-- Given data follows --

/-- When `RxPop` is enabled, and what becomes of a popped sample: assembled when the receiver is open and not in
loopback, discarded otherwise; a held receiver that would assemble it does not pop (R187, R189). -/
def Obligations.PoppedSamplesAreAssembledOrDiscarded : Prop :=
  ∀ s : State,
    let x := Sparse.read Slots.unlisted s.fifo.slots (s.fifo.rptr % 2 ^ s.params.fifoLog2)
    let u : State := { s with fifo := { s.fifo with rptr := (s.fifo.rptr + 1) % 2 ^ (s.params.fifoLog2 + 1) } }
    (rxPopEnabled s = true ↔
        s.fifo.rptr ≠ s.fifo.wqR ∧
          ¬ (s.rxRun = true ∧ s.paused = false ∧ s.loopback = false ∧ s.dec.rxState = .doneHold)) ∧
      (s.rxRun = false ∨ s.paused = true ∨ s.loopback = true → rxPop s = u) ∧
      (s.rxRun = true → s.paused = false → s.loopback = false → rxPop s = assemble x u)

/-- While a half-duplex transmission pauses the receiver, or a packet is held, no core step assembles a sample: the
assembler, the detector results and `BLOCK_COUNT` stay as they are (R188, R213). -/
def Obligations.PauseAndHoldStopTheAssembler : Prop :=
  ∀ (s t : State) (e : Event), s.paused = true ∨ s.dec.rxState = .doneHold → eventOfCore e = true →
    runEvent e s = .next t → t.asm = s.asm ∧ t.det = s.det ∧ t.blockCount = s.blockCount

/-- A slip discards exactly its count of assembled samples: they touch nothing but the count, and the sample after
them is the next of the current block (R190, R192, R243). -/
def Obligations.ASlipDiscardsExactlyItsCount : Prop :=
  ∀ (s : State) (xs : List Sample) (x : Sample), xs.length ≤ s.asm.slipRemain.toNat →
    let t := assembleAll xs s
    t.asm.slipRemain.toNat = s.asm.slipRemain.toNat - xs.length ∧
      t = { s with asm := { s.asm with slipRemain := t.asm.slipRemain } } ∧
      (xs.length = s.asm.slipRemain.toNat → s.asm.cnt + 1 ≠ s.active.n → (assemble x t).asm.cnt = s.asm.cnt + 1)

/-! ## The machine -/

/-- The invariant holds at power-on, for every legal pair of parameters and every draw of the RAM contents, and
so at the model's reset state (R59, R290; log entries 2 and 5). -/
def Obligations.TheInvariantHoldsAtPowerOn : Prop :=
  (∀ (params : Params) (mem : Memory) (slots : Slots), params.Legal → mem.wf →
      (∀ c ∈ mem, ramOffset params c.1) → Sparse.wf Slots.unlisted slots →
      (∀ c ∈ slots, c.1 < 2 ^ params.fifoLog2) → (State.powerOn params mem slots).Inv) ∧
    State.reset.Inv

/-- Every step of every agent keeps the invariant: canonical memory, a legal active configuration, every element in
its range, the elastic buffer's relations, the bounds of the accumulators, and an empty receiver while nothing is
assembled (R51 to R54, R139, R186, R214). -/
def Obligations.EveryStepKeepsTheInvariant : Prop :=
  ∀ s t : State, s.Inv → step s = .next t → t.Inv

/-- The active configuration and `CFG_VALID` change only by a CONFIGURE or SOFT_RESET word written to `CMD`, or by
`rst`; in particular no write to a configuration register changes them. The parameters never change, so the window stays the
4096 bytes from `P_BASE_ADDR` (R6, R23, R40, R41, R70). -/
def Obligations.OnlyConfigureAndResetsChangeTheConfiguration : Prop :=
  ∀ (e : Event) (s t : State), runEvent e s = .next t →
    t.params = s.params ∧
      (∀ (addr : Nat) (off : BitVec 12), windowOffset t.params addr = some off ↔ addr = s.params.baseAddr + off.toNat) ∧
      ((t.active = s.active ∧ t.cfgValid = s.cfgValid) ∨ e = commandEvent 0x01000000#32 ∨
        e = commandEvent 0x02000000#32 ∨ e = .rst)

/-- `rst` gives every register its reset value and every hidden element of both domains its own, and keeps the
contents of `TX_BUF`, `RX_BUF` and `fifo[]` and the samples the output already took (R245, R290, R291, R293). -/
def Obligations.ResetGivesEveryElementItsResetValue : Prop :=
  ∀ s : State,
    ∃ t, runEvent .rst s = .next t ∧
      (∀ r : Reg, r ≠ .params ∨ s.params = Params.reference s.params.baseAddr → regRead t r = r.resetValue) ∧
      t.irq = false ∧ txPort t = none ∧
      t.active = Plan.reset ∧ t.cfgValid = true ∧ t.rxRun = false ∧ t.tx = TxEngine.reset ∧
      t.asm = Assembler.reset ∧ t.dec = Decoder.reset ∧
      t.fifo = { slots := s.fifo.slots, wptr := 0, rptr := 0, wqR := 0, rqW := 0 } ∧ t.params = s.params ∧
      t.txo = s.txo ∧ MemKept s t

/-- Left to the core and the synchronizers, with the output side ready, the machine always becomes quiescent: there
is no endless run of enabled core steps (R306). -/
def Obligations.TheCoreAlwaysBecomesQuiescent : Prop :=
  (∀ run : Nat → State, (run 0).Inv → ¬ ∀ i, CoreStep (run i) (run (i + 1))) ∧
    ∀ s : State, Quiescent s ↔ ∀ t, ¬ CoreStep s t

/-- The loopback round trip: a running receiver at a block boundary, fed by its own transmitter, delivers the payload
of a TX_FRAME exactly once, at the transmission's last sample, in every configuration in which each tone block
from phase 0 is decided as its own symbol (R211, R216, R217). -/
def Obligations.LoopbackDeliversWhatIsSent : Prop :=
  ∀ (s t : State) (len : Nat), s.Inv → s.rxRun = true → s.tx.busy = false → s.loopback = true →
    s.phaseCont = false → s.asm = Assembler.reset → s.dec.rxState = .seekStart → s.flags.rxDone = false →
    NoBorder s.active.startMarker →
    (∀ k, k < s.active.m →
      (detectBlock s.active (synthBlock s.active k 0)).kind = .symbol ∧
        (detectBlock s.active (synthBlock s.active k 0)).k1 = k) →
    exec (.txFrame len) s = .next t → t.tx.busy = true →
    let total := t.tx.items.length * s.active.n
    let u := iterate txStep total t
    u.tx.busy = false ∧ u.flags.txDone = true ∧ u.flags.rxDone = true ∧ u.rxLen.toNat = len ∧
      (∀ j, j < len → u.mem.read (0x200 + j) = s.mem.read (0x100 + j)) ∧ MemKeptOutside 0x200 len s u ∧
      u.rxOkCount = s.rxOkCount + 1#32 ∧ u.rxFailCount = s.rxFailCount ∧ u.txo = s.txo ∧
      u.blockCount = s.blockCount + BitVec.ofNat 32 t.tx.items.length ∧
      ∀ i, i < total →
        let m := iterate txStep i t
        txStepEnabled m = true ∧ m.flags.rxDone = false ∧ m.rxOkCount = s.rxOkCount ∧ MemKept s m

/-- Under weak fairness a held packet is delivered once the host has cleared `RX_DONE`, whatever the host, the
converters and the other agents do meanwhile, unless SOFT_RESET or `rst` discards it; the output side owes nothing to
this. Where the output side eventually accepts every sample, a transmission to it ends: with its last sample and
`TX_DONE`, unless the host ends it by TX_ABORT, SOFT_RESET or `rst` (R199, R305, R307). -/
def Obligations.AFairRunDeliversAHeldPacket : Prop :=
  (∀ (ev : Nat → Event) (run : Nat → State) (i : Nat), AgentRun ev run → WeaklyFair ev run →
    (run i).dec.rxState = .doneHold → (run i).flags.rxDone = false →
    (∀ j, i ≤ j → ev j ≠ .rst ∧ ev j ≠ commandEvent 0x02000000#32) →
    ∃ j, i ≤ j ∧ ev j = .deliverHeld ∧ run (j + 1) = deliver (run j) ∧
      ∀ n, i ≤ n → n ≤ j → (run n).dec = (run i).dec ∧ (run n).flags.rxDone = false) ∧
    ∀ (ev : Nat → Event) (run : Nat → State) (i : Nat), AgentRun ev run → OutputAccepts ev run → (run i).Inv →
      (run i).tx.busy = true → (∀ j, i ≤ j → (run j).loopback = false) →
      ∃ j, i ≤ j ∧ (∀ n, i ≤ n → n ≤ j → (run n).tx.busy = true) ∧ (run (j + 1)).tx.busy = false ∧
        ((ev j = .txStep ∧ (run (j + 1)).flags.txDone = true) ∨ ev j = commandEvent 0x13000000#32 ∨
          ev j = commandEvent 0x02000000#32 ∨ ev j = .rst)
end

-- Given data concluded --

• Assignment
Which lines above run from the one containing "(detectBlock s.active (synthBlock s.active k 0)).k1" down to the one containing "u.tx.busy = false"? Repeat exactly those, both ends included, and nothing else.

• Written solution
        (detectBlock s.active (synthBlock s.active k 0)).k1 = k) →
    exec (.txFrame len) s = .next t → t.tx.busy = true →
    let total := t.tx.items.length * s.active.n
    let u := iterate txStep total t
    u.tx.busy = false ∧ u.flags.txDone = true ∧ u.flags.rxDone = true ∧ u.rxLen.toNat = len ∧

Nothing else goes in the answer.